Solving the hack challenge

Goal of the hack challenge was an implementation of an in-vehicle application based on Eclipse Velocitas consuming VSS Signals via a Kuksa.val data broker running on an Eclipse Leda image and sending a package of collected sensor values of a certain time window before an incident to a cloud backend for further analysis.

After some introductory talks on November 6th delivered by Vasil Ivanov on Eclipse Leda, Dennis Meister on Eclipse Velocitas and Johannes Kristan on Eclipse SDV in general as well as the topic of the coding challenge, the students worked until November 7th in 6 teams on solving the challenge.
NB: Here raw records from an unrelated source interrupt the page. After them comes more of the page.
-- ==== Sys2Proof/Laws/PerInstr.lean ====
section
/-! SUPPORT. The family `Encoding`: decoding the encoding of a well-formed instruction gives it back, one lemma per constructor. -/

set_option Elab.async false

namespace Sys2Proof.Laws.Encoding

/-- Decoding the word of a well-formed instruction gives the instruction (R150 to R157). -/
def Statement (i : Instr) : Prop := i.wf = true → decodeWord (encode i) = .ok i

/-- A branch word carries its condition and its annul bit. -/
theorem branch_ok (t : BitVec 4 → Bool → BitVec 22 → Instr) {cond : BitVec 4} {a : Bool} {d : BitVec 22} {i : Instr}
    (h : t cond a d = i) : Except.ok (ε := Reject) (t (condField (annulCond a cond)) (annulBit (annulCond a cond)) d) = .ok i := by
  rw [condField_annulCond, annulBit_annulCond, h]

/-- A register or immediate form carries its operand. -/
theorem operand_ok (f : RegOrImm → Instr) {o : RegOrImm} :
    Except.ok (ε := Reject) (f (regOrImm (lowRegOrImm o))) = .ok (f o) := by rw [regOrImm_lowRegOrImm]

/-- A shift carries its operand. -/
theorem shift_ok (f : ShiftOperand → Instr) {o : ShiftOperand} :
    Except.ok (ε := Reject) (f (shiftOperand (lowShift o))) = .ok (f o) := by rw [shiftOperand_lowShift]

/-- A Ticc word carries its condition and its operand. -/
theorem ticc_ok {cond : BitVec 4} {rs1 : Reg} {o : TrapOperand} {i : Instr} (h : decodeTicc cond rs1 o = i) :
    Except.ok (ε := Reject) (decodeTicc (condField (annulCond false cond)) rs1 (trapOperand (lowTrap o))) = .ok i := by
  rw [condField_annulCond, trapOperand_lowTrap, h]

/-- An alternate-space word carries i, asi and rs2. -/
theorem alt_ok (f : Bool → Asi → Reg → Instr) {i : Bool} {asi : Asi} {rs2 : Reg} :
    Except.ok (ε := Reject) (f (iBit (lowAsi i asi rs2)) (asiField (lowAsi i asi rs2)) (rs2Field (lowAsi i asi rs2))) =
      .ok (f i asi rs2) := by
  rw [iBit_lowAsi, asiField_lowAsi, rs2Field_lowAsi]

/-- An operate word carries opf and rs2. -/
theorem opf_ok (f : BitVec 9 → Reg → Except Reject Instr) {opf : BitVec 9} {rs2 : Reg} :
    f (opfField (lowOpf opf rs2)) (rs2Field (lowOpf opf rs2)) = f opf rs2 := by
  rw [opfField_lowOpf, rs2Field_lowOpf]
All young developers were quickly getting traction in setting up a running development environment and getting the first examples running.

After the first setup phase the teams found clever ways to implement the challenge, from queue-based algorithms for time window-based sensor value collection up to custom CAN provider implementations for Eclipse Kuksa’s data broker for the PiRacer demonstrator platform. “It was real fun seeing the students working so enthusiastically on the topic and achieving great results after such a short time”, says Johannes Kristan, Senior Expert Open Source at ETAS.

ETAS Student Hackathon

The next hack challenge is just around the corner

From 28-30 November the community will meet in Munich for the Eclipse SDV Hackathon Challenge 2023. Participants will be led through a two-and-a-half day coding marathon by coaches from major OEMs, Tier 1 and automotive technology companies including CARIAD, Mercedes-Benz Tech Innovation, Bosch, Continental, Microsoft, and of course from ETAS.